BEGIN Material to process
-- ==== Sys2Proof/Machine/Window.lean ====
section
/-! DEFINITION. The I/O die function window as its readers see it: which function an offset names, who may reach it, and the
64-bit word at each offset (13 R360 to R364, R374, R377 to R380; 14 R396; 15 R405 to R407, R415, R427; 16 R437). -/

namespace Sys2Proof.Machine

/-- The functions of the window (13 R360). -/
inductive Fn where
  | kick | ctxPage | slotTable | slotStat | staging | live | journal | mortar | banks | inject | identity | telemetry
  | outTable | outWindow
  deriving DecidableEq, Repr

/-- The function at an offset of I/O die 0 or 1, with the offset inside it (13 R360). -/
def fnAt (die off : Nat) : Option (Fn × Nat) :=
  let inR := fun (base size : Nat) => base ≤ off ∧ off < base + size
  if inR 0x200000 0xC0000 then some (.banks, off - 0x200000)
  else if inR 0x2C0000 0x6000 then some (.inject, off - 0x2C0000)
  else if inR 0x2FF000 0x1000 then some (.identity, off - 0x2FF000)
  else if inR 0x300000 0x10000 then some (.telemetry, off - 0x300000)
  else if inR 0x400000 0x10000 then some (.outTable, off - 0x400000)
  else if inR 0x800000000 0x800000000 then some (.outWindow, off - 0x800000000)
  else if die ≠ 0 then none
  else if inR 0 0x1000 then some (.kick, off)
  else if inR 0x1000 0x1000 then some (.ctxPage, off - 0x1000)
  else if inR 0x10000 0x8000 then some (.slotTable, off - 0x10000)
  else if inR 0x18000 0x4000 then some (.slotStat, off - 0x18000)
  else if inR 0x20000 0x4000 then some (.staging, off - 0x20000)
  else if inR 0x24000 0x4000 then some (.live, off - 0x24000)
  else if inR 0x40000 0x40000 then some (.journal, off - 0x40000)
  else if inR 0x100000 0x100000 then some (.mortar, off - 0x100000)
  else none

/-- Why a device party may not reach a function. -/
inductive Barred where
  | access
  | priv
  deriving DecidableEq, Repr

/-- The device access column of R360: whether a party may make an access, and the trap if not. Supervisor mode and
CTXCFG.INJEN open the injection blocks (15 R415). The primary that a take-over halted cannot store
(13 R378). -/
def State.barred (s : State) (e : Env) (write : Bool) (f : Fn) : Option Barred :=
  match f with
  | .identity => none
  | .telemetry => none
  | .outWindow => none
  | .banks => if e.ctl = some 2 then none else some .access
  | .inject => if e.ctl = some 2 then none else if e.user ∨ e.ctxcfg.getLsbD 2 = false then some .priv else none
  | .mortar => some .access
  | .slotTable => if e.ctl.isSome ∧ write = false then none else some .access
  | .staging => if e.ctl.isSome ∧ write = false then none else some .access
  | .kick | .ctxPage | .slotStat | .live | .journal | .outTable =>
    match e.ctl with
    | none => some .access
    | some n => if write ∧ s.fe.fencedCtl = some n then some .access else none

/-- A field of `w` bits as a number, placed at bit `lo`. -/
def at_ (lo v : Nat) : Nat := v * 2 ^ lo

/-- A number from a condition. -/
def bit (b : Bool) : Nat := if b then 1 else 0

/-- Slot `n`'s status (13 R364). -/
def FrontEnd.slot (f : FrontEnd) (n : Nat) : SlotStat := Table.get f.slots n ⟨0, 0, 0, 0, 0, 0, 0⟩

/-- The replay of a slot that is running. -/
def FrontEnd.live (f : FrontEnd) (slot : Nat) : Option Replay := f.replays.find? fun r => r.slot == slot && r.st != 0

/-- SLOTSTAT.STATE (13 R364). -/
def FrontEnd.slotState (f : FrontEnd) (n : Nat) : Nat :=
  match f.live n with
  | some r => r.st
  | none => bit (f.pend.getLsbD n)

/-- Context `n`'s state code; a context that is not listed is free (13 R380). -/
def Contexts.state (c : Contexts) (n : Nat) : Nat := ((Table.find? c.ctxs n).map Ctx.st).getD 0

/-- Word `w` (8 bytes) of a context record (13 R379). -/
def CtxRec.word (c : CtxRec) (w : Nat) : Nat :=
  let mask := fun (d : Nat) => (c.cores.filter fun k => k / 24 = d).foldl (fun a k => a + 2 ^ (k % 24)) 0
  match w with
  | 0 => 1
  | 1 => c.heapbase.toNat
  | 2 => c.heaplim.toNat
  | 3 => c.heapoff.toNat
  | 4 => c.ptroot.toNat
  | 5 => c.ctxcfg.toNat
  | 6 => c.atmem.toNat
  | 7 => c.atscr.toNat
  | 8 => c.atiod.toNat
  | 9 => c.atport.toNat
  | 10 => c.xvec.toNat
  | 11 => c.tlhang
  | 12 => c.savea.toNat
  | 13 => c.savesz
  | 14 => c.peermap.toNat
  | 15 => c.func0.toNat
  | 16 => c.func1.toNat
  | n => if n < 23 then mask (2 * (n - 17)) + 2 ^ 32 * mask (2 * (n - 17) + 1) else 0

/-- Word `w` of a replay record of the journal (13 R377, 14 R396). -/
def Replay.word (r : Replay) (w : Nat) : Nat :=
  if w = 0 then r.slot + at_ 16 r.gen + at_ 32 r.ctx + at_ 40 r.st
  else if w = 1 then r.snapa.toNat
  else if w = 2 then r.fallback
  else if w < 35 then Table.get r.loops (2 * (w - 3)) 0 + 2 ^ 32 * Table.get r.loops (2 * (w - 3) + 1) 0
  else if w = 35 then r.rseq
  else if w < 64 then 0
  else (List.range 32).foldl (fun a i => a + Table.get r.nodes ((w - 64) * 32 + i) 0 * 4 ^ i) 0

/-- Word `w` of the journal (13 R377). -/
def State.journalWord (s : State) (w : Nat) : Nat :=
  let f := s.fe
  if w = 0 then f.seq
  else if w = 1 then f.primary + at_ 2 f.standby + at_ 16 (f.takeovers % 65536)
  else if w = 2 then f.beat.toNat
  else if w = 3 then bit f.takeover + 2 * bit f.hold
  else if 8 ≤ w ∧ w < 24 then f.taken.toNat / 2 ^ (64 * (w - 8)) % 2 ^ 64
  else if 512 ≤ w ∧ w < 2560 then
    let t := f.slot ((w - 512) / 2)
    if w % 2 = 0 then t.jst + at_ 8 t.jrec + at_ 16 t.jgen else t.jseq
  else if 2560 ≤ w ∧ w < 2560 + 192 * 128 then
    match f.replays.find? fun r => r.jrec = (w - 2560) / 192 with
    | some r => r.word ((w - 2560) % 192)
    | none => 0
  else 0

/-- Word `w` of a mortar entry (13 R374). -/
def Mortar.word (m : Mortar) (w : Nat) : Nat :=
  if w = 0 then 1 + at_ 1 (bit m.isSet) + at_ 38 m.ctx + at_ 44 m.replay + at_ 51 m.decl + at_ 54 m.slot
  else m.node + at_ 16 m.gen + at_ 32 m.tile

/-- The KIND of bank `b` (15 R405). -/
def bankKind (b : Nat) : Nat :=
  ([288, 576, 648, 660, 672, 684, 696, 708, 710].filter (· ≤ b)).length

/-- The low 64 bits of a record (15 R407). -/
def McRec.low (r : McRec) : Nat :=
  bit r.valid + at_ 1 r.cls.toNat + at_ 3 (bit r.inj) + at_ 11 r.unit.toNat + at_ 19 r.adrk.toNat + at_ 22 r.code.toNat
    + at_ 30 r.master.toNat + at_ 42 r.ctx.toNat + at_ 48 r.count.toNat

/-- Word `w` of bank `b` (15 R406, R407). -/
def State.bankWord (s : State) (b w : Nat) : Nat :=
  let k := s.bank b
  if 728 ≤ b then 0
  else if w = 0 then b + at_ 16 (bankKind b) + at_ 24 k.next
  else if w = 1 then k.ncorr.toNat + at_ 32 k.ncont.toNat
  else if w = 2 then k.nfatal.toNat + at_ 32 k.lost.toNat
  else if w = 3 then bit k.fenced
  else if w < 8 then 0
  else
    match Table.find? k.recs ((w - 8) / 4) with
    | none => 0
    | some r =>
      match (w - 8) % 4 with
      | 0 => r.low
      | 1 => r.addr.toNat
      | 2 => r.synd.toNat
      | _ => r.time.toNat

/-- MSTATE (15 R427). -/
def MemSt.mstate (m : MemSt) : Nat := m.mode + at_ 8 (bit m.rsvheld) + at_ 16 m.rshare + at_ 24 m.spare

/-- Word `w` of the memory state of a die (15 R427). -/
def MemSt.word (m : MemSt) (w : Nat) : Nat :=
  match w with
  | 0 => m.mstate
  | 1 => m.failmask.toNat
  | 2 => m.relaypos
  | 3 => m.abolim
  | 4 => m.covered.length
  | 5 => m.patrolb
  | 6 => m.rebuilt
  | 7 => m.corrb
  | 8 => m.poisonb
  | _ => 0

/-- Word at byte offset `off` of the telemetry window (15 R427). -/
def State.teleWord (s : State) (off : Nat) : Nat :=
  if 0x1000 ≤ off ∧ off < 0x1C00 then (s.memSt ((off - 0x1000) / 256)).word (off % 256 / 8)
  else (Table.get s.rel.tele off 0).toNat

/-- Word at byte offset `off` of the identity page (16 R437). -/
def State.identityWord (s : State) (off : Nat) : Nat :=
  if off = 0 then 0x56590C01
  else if off = 0x08 then 0x2D323159562D5744
  else if off = 0x10 then 0x3836374D
  else if off = 0x18 then (Config.fused 0).toNat
  else if 0x20 ≤ off ∧ off < 0x80 then (Config.fused (1 + (off - 0x20) / 8)).toNat
  else if off = 0x80 then (Config.fused 13).toNat
  else if off = 0x88 then (Config.fused 14).toNat
  else if off = 0x90 then (s.fw.strap &&& strapMask).toNat
  else if off = 0x98 then s.fw.svn + at_ 16 (bit s.fw.active) + at_ 32 s.fw.minSvn
  else 0

/-- Word at byte offset `off` of the kick page (13 R361). -/
def State.kickWord (s : State) (off : Nat) : Nat :=
  let n := off % 128 / 8
  if 0x80 ≤ off ∧ off < 0x100 then s.fe.pend.toNat / 2 ^ (64 * n) % 2 ^ 64
  else if 0x100 ≤ off ∧ off < 0x180 then s.fe.active.toNat / 2 ^ (64 * n) % 2 ^ 64
  else 0

/-- Word at byte offset `off` of the context control page (13 R380). -/
def State.ctxPageWord (s : State) (off : Nat) : Nat :=
  if off = 8 then s.cx.busy.toNat
  else if off = 0x18 then s.cx.invalBusy.toNat
  else if 0x40 ≤ off ∧ off < 0x60 then
    (List.range 16).foldl (fun a i => a + at_ (4 * i) (s.cx.state ((off - 0x40) / 8 * 16 + i))) 0
  else if 0x60 ≤ off ∧ off < 0xA0 then
    (List.range 8).foldl (fun a i => a + at_ (8 * i) (((Table.find? s.cx.ctxs (off - 0x60 + i)).map Ctx.err).getD 0)) 0
  else 0

/-- The 64-bit word at a multiple of 8 of a function of I/O die `die`, as a read returns it. -/
def State.windowWord (s : State) (die : Nat) (f : Fn) (off : Nat) : Nat :=
  match f with
  | .kick => s.kickWord off
  | .ctxPage => s.ctxPageWord off
  | .slotTable => Memory.readLE s.mem (iodKey die (0x10000 + off)) 8
  | .slotStat =>
    let t := s.fe.slot (off / 16)
    if off % 16 = 0 then s.fe.slotState (off / 16) + at_ 8 t.err + at_ 16 t.gen else t.ended
  | .staging => Memory.readLE s.mem (iodKey die (0x20000 + off)) 8
  | .live =>
    match Table.find? s.cx.ctxs (off / 256) with
    | some c => if c.st = 0 then 0 else c.live.word (off % 256 / 8)
    | none => 0
  | .journal => s.journalWord (off / 8)
  | .mortar => ((s.fe.mortar[off / 16]?).map fun m => m.word (off % 16 / 8)).getD 0
  | .banks => s.bankWord (off / 1024) (off % 1024 / 8)
  | .inject =>
    match Table.find? s.rel.injs (off / 64) with
    | none => 0
    | some j => if off % 64 = 0 then j.ctl.toNat else if off % 64 = 8 then j.addr.toNat
                else if off % 64 = 16 then j.mask.toNat else 0
  | .identity => s.identityWord off
  | .telemetry => s.teleWord off
  | .outTable => if off < 512 then Memory.readLE s.mem (iodKey die (0x400000 + off)) 8 else 0
  | .outWindow => 0

/-- The key of a byte of host memory (13 R389; log 12). -/
def hostKey (port addr : Nat) : Nat := 2 ^ 66 + port * 2 ^ 64 + addr

/-- The host byte behind an offset of the outbound window: none where the entry has V = 0 (13 R389). -/
def State.outbound (s : State) (die off : Nat) : Option Nat :=
  let e := Memory.readLE s.mem (iodKey die (0x400000 + off / 2 ^ 29 * 8)) 8
  if e % 2 = 0 then none else some (hostKey (e / 2 % 2) (e / 2 ^ 29 * 2 ^ 29 + off % 2 ^ 29))

/-- The byte at an offset of a function. -/
def State.windowByte (s : State) (die : Nat) (f : Fn) (off : Nat) : Byte :=
  match f with
  | .outWindow =>
    match s.outbound die off with
    | some k => Memory.read s.mem k
    | none => 0
  | f => BitVec.ofNat 8 (s.windowWord die f (off / 8 * 8) / 256 ^ (off % 8))

end Sys2Proof.Machine
end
END Material to process
The expected answer is each line of the records above that includes the string "Config".

  else if off = 0x18 then (Config.fused 0).toNat
  else if 0x20 ≤ off ∧ off < 0x80 then (Config.fused (1 + (off - 0x20) / 8)).toNat
  else if off = 0x80 then (Config.fused 13).toNat
  else if off = 0x88 then (Config.fused 14).toNat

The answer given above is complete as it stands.